What the task asks:
Select, from the data, each line where "execTrccopyWrite" occurs.

▬▬▬▬▬▬▬▬▬▬

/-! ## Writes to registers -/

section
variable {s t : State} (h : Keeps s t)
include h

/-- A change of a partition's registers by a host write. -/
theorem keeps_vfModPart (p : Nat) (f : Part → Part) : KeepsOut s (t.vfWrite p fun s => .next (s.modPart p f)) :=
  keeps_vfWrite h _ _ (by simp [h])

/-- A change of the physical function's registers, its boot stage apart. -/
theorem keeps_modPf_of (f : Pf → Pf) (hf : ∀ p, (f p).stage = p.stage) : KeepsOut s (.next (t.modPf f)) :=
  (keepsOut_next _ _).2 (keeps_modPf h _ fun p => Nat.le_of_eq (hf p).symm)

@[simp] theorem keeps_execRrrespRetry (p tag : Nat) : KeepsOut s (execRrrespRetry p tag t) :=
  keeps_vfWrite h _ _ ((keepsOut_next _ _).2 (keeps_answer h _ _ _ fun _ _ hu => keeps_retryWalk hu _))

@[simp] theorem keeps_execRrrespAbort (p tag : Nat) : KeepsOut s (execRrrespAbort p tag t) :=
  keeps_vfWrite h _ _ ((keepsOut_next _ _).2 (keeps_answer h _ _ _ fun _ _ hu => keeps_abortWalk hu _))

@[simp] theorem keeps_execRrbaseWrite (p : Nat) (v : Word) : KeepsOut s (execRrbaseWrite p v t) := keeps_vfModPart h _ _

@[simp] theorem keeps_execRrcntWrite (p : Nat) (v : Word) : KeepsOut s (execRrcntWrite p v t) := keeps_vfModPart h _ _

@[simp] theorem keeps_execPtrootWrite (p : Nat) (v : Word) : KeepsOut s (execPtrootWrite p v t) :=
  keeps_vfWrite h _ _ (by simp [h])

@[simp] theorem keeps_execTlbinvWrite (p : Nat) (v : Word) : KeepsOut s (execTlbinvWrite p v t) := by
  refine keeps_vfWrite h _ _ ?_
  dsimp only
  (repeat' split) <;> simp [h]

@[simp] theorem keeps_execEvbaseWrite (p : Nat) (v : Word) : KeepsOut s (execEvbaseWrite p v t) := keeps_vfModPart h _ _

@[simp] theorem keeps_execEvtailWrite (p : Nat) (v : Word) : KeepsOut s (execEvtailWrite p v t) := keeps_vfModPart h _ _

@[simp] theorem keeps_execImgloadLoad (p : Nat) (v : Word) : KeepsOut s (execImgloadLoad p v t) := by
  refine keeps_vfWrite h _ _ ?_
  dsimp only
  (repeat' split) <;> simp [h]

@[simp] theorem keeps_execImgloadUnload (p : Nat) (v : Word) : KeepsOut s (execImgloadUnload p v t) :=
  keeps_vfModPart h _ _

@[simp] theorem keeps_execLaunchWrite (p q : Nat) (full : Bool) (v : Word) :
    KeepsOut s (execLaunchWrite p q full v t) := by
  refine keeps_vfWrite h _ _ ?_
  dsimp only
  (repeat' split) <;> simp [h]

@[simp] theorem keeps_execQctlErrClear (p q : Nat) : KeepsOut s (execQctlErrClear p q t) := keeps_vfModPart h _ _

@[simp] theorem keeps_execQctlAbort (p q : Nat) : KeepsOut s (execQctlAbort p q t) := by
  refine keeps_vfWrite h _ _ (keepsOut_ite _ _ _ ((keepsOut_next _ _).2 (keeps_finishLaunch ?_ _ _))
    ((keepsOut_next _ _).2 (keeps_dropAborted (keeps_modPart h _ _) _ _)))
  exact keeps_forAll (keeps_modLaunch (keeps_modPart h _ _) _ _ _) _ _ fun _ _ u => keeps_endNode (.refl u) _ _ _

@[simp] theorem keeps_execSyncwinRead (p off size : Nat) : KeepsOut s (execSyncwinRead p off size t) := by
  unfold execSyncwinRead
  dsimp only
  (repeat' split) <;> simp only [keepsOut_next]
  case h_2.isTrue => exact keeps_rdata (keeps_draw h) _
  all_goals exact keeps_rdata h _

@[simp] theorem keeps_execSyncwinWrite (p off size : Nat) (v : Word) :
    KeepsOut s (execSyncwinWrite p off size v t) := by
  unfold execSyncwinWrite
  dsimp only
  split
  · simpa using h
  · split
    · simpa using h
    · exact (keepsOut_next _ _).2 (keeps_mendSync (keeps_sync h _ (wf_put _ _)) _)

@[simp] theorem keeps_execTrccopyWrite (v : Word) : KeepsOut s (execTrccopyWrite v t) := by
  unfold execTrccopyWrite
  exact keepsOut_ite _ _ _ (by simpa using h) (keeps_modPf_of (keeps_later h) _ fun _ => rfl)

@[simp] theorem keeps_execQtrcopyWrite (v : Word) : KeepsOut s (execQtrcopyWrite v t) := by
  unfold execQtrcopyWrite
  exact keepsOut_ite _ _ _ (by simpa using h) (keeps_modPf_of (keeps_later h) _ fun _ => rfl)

▬▬▬▬▬▬▬▬▬▬

Output of the exercise:
@[simp] theorem keeps_execTrccopyWrite (v : Word) : KeepsOut s (execTrccopyWrite v t) := by
  unfold execTrccopyWrite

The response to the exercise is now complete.